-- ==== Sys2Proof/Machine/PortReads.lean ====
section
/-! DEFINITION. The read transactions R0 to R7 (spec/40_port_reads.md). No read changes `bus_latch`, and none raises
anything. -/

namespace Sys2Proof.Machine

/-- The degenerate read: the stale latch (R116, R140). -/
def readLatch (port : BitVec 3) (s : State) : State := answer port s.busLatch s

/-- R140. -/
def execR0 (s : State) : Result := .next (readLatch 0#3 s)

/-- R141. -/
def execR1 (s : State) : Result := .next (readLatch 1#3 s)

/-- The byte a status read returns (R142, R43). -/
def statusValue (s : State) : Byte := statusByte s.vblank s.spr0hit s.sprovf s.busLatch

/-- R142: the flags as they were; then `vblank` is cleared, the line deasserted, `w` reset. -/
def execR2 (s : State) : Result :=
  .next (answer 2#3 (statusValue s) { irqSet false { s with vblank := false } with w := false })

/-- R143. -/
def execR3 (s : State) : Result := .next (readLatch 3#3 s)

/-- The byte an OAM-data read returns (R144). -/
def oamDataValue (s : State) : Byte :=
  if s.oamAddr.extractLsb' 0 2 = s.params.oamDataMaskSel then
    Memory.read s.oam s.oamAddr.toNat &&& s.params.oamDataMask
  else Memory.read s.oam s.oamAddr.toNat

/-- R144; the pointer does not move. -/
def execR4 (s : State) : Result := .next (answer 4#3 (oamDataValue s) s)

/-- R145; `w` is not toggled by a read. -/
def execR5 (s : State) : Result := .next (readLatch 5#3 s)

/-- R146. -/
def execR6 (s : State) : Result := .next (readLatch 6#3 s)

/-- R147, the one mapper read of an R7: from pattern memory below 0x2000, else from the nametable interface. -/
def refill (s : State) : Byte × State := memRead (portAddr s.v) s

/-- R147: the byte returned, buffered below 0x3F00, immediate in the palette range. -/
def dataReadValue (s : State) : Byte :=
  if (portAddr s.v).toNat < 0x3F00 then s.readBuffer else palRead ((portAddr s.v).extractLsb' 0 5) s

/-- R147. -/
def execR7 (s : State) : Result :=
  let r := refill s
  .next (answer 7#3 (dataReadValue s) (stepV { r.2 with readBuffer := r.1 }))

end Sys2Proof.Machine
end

Exercise description:
The records above need to be written out once more, exactly.

Your solution:
-- ==== Sys2Proof/Machine/PortReads.lean ====
section
/-! DEFINITION. The read transactions R0 to R7 (spec/40_port_reads.md). No read changes `bus_latch`, and none raises
anything. -/

namespace Sys2Proof.Machine

/-- The degenerate read: the stale latch (R116, R140). -/
def readLatch (port : BitVec 3) (s : State) : State := answer port s.busLatch s

/-- R140. -/
def execR0 (s : State) : Result := .next (readLatch 0#3 s)

/-- R141. -/
def execR1 (s : State) : Result := .next (readLatch 1#3 s)

/-- The byte a status read returns (R142, R43). -/
def statusValue (s : State) : Byte := statusByte s.vblank s.spr0hit s.sprovf s.busLatch

/-- R142: the flags as they were; then `vblank` is cleared, the line deasserted, `w` reset. -/
def execR2 (s : State) : Result :=
  .next (answer 2#3 (statusValue s) { irqSet false { s with vblank := false } with w := false })

/-- R143. -/
def execR3 (s : State) : Result := .next (readLatch 3#3 s)

/-- The byte an OAM-data read returns (R144). -/
def oamDataValue (s : State) : Byte :=
  if s.oamAddr.extractLsb' 0 2 = s.params.oamDataMaskSel then
    Memory.read s.oam s.oamAddr.toNat &&& s.params.oamDataMask
  else Memory.read s.oam s.oamAddr.toNat

/-- R144; the pointer does not move. -/
def execR4 (s : State) : Result := .next (answer 4#3 (oamDataValue s) s)

/-- R145; `w` is not toggled by a read. -/
def execR5 (s : State) : Result := .next (readLatch 5#3 s)

/-- R146. -/
def execR6 (s : State) : Result := .next (readLatch 6#3 s)

/-- R147, the one mapper read of an R7: from pattern memory below 0x2000, else from the nametable interface. -/
def refill (s : State) : Byte × State := memRead (portAddr s.v) s

/-- R147: the byte returned, buffered below 0x3F00, immediate in the palette range. -/
def dataReadValue (s : State) : Byte :=
  if (portAddr s.v).toNat < 0x3F00 then s.readBuffer else palRead ((portAddr s.v).extractLsb' 0 5) s

/-- R147. -/
def execR7 (s : State) : Result :=
  let r := refill s
  .next (answer 7#3 (dataReadValue s) (stepV { r.2 with readBuffer := r.1 }))

end Sys2Proof.Machine
end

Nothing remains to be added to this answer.